▶ **WORK TASK**
Copy out the entries below exactly as they stand, but only from the line containing "buf.length < 7)" through the line containing "(41_stream_synchronizer.md R93). -/".

▶ **INFORMATION SHOWN**
/-- Settles O31: `Valid(d)` is answered on `frame(d)` alone, whose bytes are those of the header, of `d` and of its
checksum. -/
theorem validIffWellFormedAndNoSentinel : Obligations.ValidIffWellFormedAndNoSentinel := by
  intro w d
  have hcsum : w.w6 = expectedCsum w.w4 w.w5 ↔ w.w6.toNat = (0xFB + w.w4.toNat + w.w5.toNat) % 256 := by
    rw [← BitVec.toNat_inj, expectedCsum_toNat]
  rw [decode_eq_valid_iff, eq_frameOfDistance_iff, distance_eq_iff, eq_comm (b := d.toNat), hcsum]
  simp only [and_assoc]
  rfl

/-- Settles O32: the frames of the two sentinels, written out. -/
theorem outOfRangeOnlyForTwoWindows : Obligations.OutOfRangeOnlyForTwoWindows := by
  intro w
  rw [decode_eq_outOfRange_iff, frameOfDistance_sentLo, frameOfDistance_sentHi]

end Sys2Proof.Machine
end

section
/-! SUPPORT. The outcome of each frame row: what the decoder answers on the row's window, handed to its caller in every
session state (40_frame_decoder.md R70 to R77, 30_encoding.md R59). -/

namespace Sys2Proof.Machine

/-- A row hands its caller what the decoder answers on the row's window, and changes nothing else. -/
theorem exec_returns_of_decode {i : Instr} {w : Window} {o : DecodeOutcome} (hw : instrWindow i = some w)
    (ho : FrameDecoder.decode w = o) (s : State) : exec i s = .next { s with returned := some o } := by
  rw [exec_of_window hw, State.callDecode, ho]
  rfl

/-- Settles O36: the marker is tested first. -/
theorem badMarkerFrameIsRejected : Obligations.BadMarkerFrameIsRejected :=
  fun s _ _ _ _ _ _ _ h => exec_returns_of_decode rfl (decode_of_not_marked h) s

/-- Settles O37: the type is tested before any later byte is read. -/
theorem wrongTypeFrameIsRejected : Obligations.WrongTypeFrameIsRejected :=
  fun s _ w3 w4 w5 w6 h => exec_returns_of_decode rfl (decode_markedWindow w3 w4 w5 w6 h) s

/-- Settles O38: the length is tested before any later byte is read. -/
theorem badLengthFrameIsRejected : Obligations.BadLengthFrameIsRejected :=
  fun s _ w4 w5 w6 h => exec_returns_of_decode rfl (decode_typedWindow w4 w5 w6 h) s

/-- Settles O39: the checksum is tested before the range, so a sentinel payload makes no difference. -/
theorem checksumErrorFrameIsRejected : Obligations.ChecksumErrorFrameIsRejected := by
  intro s hi lo csum h
  have hne : expectedCsum hi lo ≠ csum := fun hc => h (hc ▸ expectedCsum_toNat hi lo)
  exact exec_returns_of_decode rfl (decode_headedWindow_of_ne hne) s

/-- Settles O40: the two rows are the frames of the sentinels. -/
theorem sentinelFramesAreOutOfRange : Obligations.SentinelFramesAreOutOfRange :=
  fun s => ⟨exec_returns_of_decode rfl ((decode_eq_outOfRange_iff _).mpr (.inl rfl)) s,
    exec_returns_of_decode rfl ((decode_eq_outOfRange_iff _).mpr (.inr rfl)) s⟩

/-- Settles O41: with the right checksum the row is the frame of its distance. -/
theorem distanceFrameIsValid : Obligations.DistanceFrameIsValid := by
  intro s d csum hcsum hlo hhi
  have hc : csum = expectedCsum (distHi d) (distLo d) := by
    rw [← BitVec.toNat_inj, expectedCsum_toNat, distHi_toNat, distLo_toNat, hcsum]
  subst hc
  exact exec_returns_of_decode rfl ((decode_eq_valid_iff _ d).mpr ⟨rfl, hlo, hhi⟩) s

end Sys2Proof.Machine
end

section
/-! SUPPORT. The scan loop as equations on the buffer, and the operations built on it (41_stream_synchronizer.md R94 to
R97). -/

namespace Sys2Proof.Machine

/-- The loop ends below seven bytes (41_stream_synchronizer.md R94). -/
theorem StreamSynchronizer.scan_short {buf : List Byte} (h : buf.length < 7) :
    StreamSynchronizer.scan buf = ([], buf) :=
  StreamSynchronizer.scan_done (StreamSynchronizer.iterate_short h)

/-- A marked window at the head is consumed and reported (41_stream_synchronizer.md R93). -/
theorem StreamSynchronizer.scan_window {w : Window} (h : markerOk w.w0 w.w1 = true) (rest : List Byte) :
    StreamSynchronizer.scan (windowBytes w ++ rest) =
      (FrameDecoder.decode w :: (StreamSynchronizer.scan rest).1, (StreamSynchronizer.scan rest).2) :=
  StreamSynchronizer.scan_iterate ((StreamSynchronizer.iterate_long ..).trans (if_pos h))

/-- A window that is not marked costs its first byte and no outcome (41_stream_synchronizer.md R92). -/
theorem StreamSynchronizer.scan_slide {w : Window} (h : ¬markerOk w.w0 w.w1 = true) (rest : List Byte) :
    StreamSynchronizer.scan (windowBytes w ++ rest) = StreamSynchronizer.scan ((windowBytes w).tail ++ rest) :=
  StreamSynchronizer.scan_iterate ((StreamSynchronizer.iterate_long ..).trans (if_neg h))

/-- Every iteration shortens the buffer, and the loop ends at six bytes: so many iterations fewer are enough. -/
theorem StreamSynchronizer.loop_eq_scan {n : Nat} {buf : List Byte} (h : buf.length ≤ n + 6) :
    StreamSynchronizer.loop n buf = StreamSynchronizer.scan buf := by
  induction n generalizing buf with
  | zero => exact (StreamSynchronizer.scan_short (by omega)).symm
  | succ n ih =>
    cases hi : StreamSynchronizer.iterate buf with
    | none => rw [StreamSynchronizer.scan_done hi, StreamSynchronizer.loop, hi]
    | some p =>
      obtain ⟨o, rest⟩ := p
      have hlt := StreamSynchronizer.iterate_shorter hi
      rw [StreamSynchronizer.scan_iterate hi, StreamSynchronizer.loop, hi, ← ih (buf := rest) (by omega)]

/-- On an empty buffer a feed is the scan of its bytes (41_stream_synchronizer.md R97). -/
theorem StreamSynchronizer.feed_nil_eq_scan (bytes : List Byte) :
    StreamSynchronizer.feed [] bytes = StreamSynchronizer.scan bytes :=
  (StreamSynchronizer.feedBatch_eq_feed (buf := []) bytes (Nat.zero_le 6)).symm

/-- Settles O47: the two branches at the head of the loop, and its bound. -/
theorem scanUnrollsAsTheLoop : Obligations.ScanUnrollsAsTheLoop := by
  refine ⟨fun _ => StreamSynchronizer.scan_short, fun _ => StreamSynchronizer.loop_eq_scan (by omega),
    fun b0 b1 b2 b3 b4 b5 b6 rest => ?_⟩
  split
  next hn =>
    exact StreamSynchronizer.scan_slide (w := ⟨b0, b1, b2, b3, b4, b5, b6⟩)
      (mt (markerOk_iff b0 b1).mp hn) rest
  next hm =>
    exact StreamSynchronizer.scan_window (w := ⟨b0, b1, b2, b3, b4, b5, b6⟩)
      ((markerOk_iff b0 b1).mpr (not_not.mp hm)) rest

/-- Settles O48: a scan is a feed of the empty buffer, and a feed leaves a buffer at rest. -/
theorem atMostSixBytesAtRest : Obligations.AtMostSixBytesAtRest := by
  refine ⟨fun buf => ?_, fun _ bytes => StreamSynchronizer.feed_length_le bytes⟩
  rw [← StreamSynchronizer.feed_nil_eq_scan]
  exact StreamSynchronizer.feed_length_le buf (Nat.zero_le 6)

/-- Settles O49: the scan begins with the byte's push, and ends there, since a push leaves a buffer at rest. -/
theorem pushIsScanOfOneMoreByte : Obligations.PushIsScanOfOneMoreByte := by
  refine ⟨fun _ b h => StreamSynchronizer.push_short h b, fun b0 b1 b2 b3 b4 b5 b => ?_, fun buf b h => ?_⟩
  · exact (StreamSynchronizer.push_full b0 b1 b2 b3 b4 b5 b).trans (if_congr (markerOk_iff b0 b1) rfl rfl)
  · have hrest := StreamSynchronizer.push_length_le h b
    rw [StreamSynchronizer.scan_push, List.append_nil, StreamSynchronizer.scan_short (by omega), List.append_nil]

/-- Settles O50: the bound is the cost of the outcomes, seven bytes each. -/
theorem feedFormsAgree : Obligations.FeedFormsAgree := by
  intro buf bytes h
  have hcost := (StreamSynchronizer.feed_cost bytes buf).1
  exact ⟨rfl, StreamSynchronizer.feedBatch_eq_feed bytes h, by omega⟩

end Sys2Proof.Machine
end

section
/-! SUPPORT. The laws of resynchronization (41_stream_synchronizer.md R99 to R101). -/

namespace Sys2Proof.Machine

/-- The stream has the marker at a position (41_stream_synchronizer.md R99: `s[i] = s[i + 1] = 0x5A`). -/
def MarkerAt (s : List Byte) (i : Nat) : Prop := s[i]? = some Config.sync ∧ s[i + 1]? = some Config.sync

/-- At the head of a whole window that is the decoder's own marker test. -/
theorem markerAt_zero_iff (w : Window) (rest : List Byte) :
    MarkerAt (windowBytes w ++ rest) 0 ↔ markerOk w.w0 w.w1 = true := by
  simp [MarkerAt, windowBytes]

/-- A marker stays where it is when more bytes come behind. -/
theorem MarkerAt.append {s : List Byte} {i : Nat} (h : MarkerAt s i) (more : List Byte) : MarkerAt (s ++ more) i := by
  obtain ⟨h0, h1⟩ := h
  obtain ⟨hlt, -⟩ := List.getElem?_eq_some_iff.mp h1
  exact ⟨(List.getElem?_append_left (Nat.lt_of_succ_lt hlt)).trans h0, (List.getElem?_append_left hlt).trans h1⟩

/-- Seven bytes or more begin with a window. -/
theorem exists_window {s : List Byte} (h : 7 ≤ s.length) : ∃ w rest, s = windowBytes w ++ rest := by
  obtain ⟨b0, b1, b2, b3, b4, b5, b6, rest, rfl⟩ := exists_seven h
  exact ⟨⟨b0, b1, b2, b3, b4, b5, b6⟩, rest, rfl⟩

/-- The bytes before the first marker are slid out, as long as six bytes come behind them. -/
theorem StreamSynchronizer.scan_drop {s : List Byte} {i : Nat} (hlen : i + 6 ≤ s.length)
    (hno : ∀ j, j < i → ¬MarkerAt s j) : StreamSynchronizer.scan s = StreamSynchronizer.scan (s.drop i) := by
  induction i generalizing s with
  | zero => rfl
  | succ i ih =>
    obtain ⟨w, rest, rfl⟩ := exists_window (by omega : 7 ≤ s.length)
    have hhead : ¬markerOk w.w0 w.w1 = true := mt (markerAt_zero_iff w rest).mpr (hno 0 i.succ_pos)
    rw [StreamSynchronizer.scan_slide hhead]
    exact ih (Nat.le_of_succ_le_succ hlen) fun j hj => hno (j + 1) (Nat.succ_lt_succ hj)

/-- One frame at the head of the stream is decoded, and the scan goes on behind it. -/
theorem StreamSynchronizer.scan_frame (d : Distance) (rest : List Byte) :
    StreamSynchronizer.scan (windowBytes (frameOfDistance d) ++ rest) =
      (FrameDecoder.decode (frameOfDistance d) :: (StreamSynchronizer.scan rest).1, (StreamSynchronizer.scan rest).2) :=
  StreamSynchronizer.scan_window ((markerOk_iff ..).mpr ⟨rfl, rfl⟩) rest

/-- Settles O54: the garbage is slid out; behind it stands the frame, or its first six bytes, which wait. -/
theorem recoveryAfterGarbage : Obligations.RecoveryAfterGarbage := by
  intro g d hno
  refine ⟨fun calls hcalls => ?_, ?_, decode_frameOfDistance d⟩
  · rw [cuttingTheStreamChangesNothing [] calls (Nat.zero_le 6), hcalls, StreamSynchronizer.feed_nil_eq_scan,
      StreamSynchronizer.scan_drop (by simp [windowBytes]) hno, List.drop_left]
    exact StreamSynchronizer.scan_frame d []
  · have hno' : ∀ j, j < g.length → ¬MarkerAt (g ++ (windowBytes (frameOfDistance d)).take 6) j := by
      intro j hj hm
      have hwhole := hm.append ((windowBytes (frameOfDistance d)).drop 6)
      rw [List.append_assoc, List.take_append_drop] at hwhole
      exact hno j hj hwhole
    rw [StreamSynchronizer.feed_nil_eq_scan, StreamSynchronizer.scan_drop (by simp [windowBytes]) hno', List.drop_left]
    rfl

▶ **ANSWER SECTION**
theorem StreamSynchronizer.scan_short {buf : List Byte} (h : buf.length < 7) :
    StreamSynchronizer.scan buf = ([], buf) :=
  StreamSynchronizer.scan_done (StreamSynchronizer.iterate_short h)

/-- A marked window at the head is consumed and reported (41_stream_synchronizer.md R93). -/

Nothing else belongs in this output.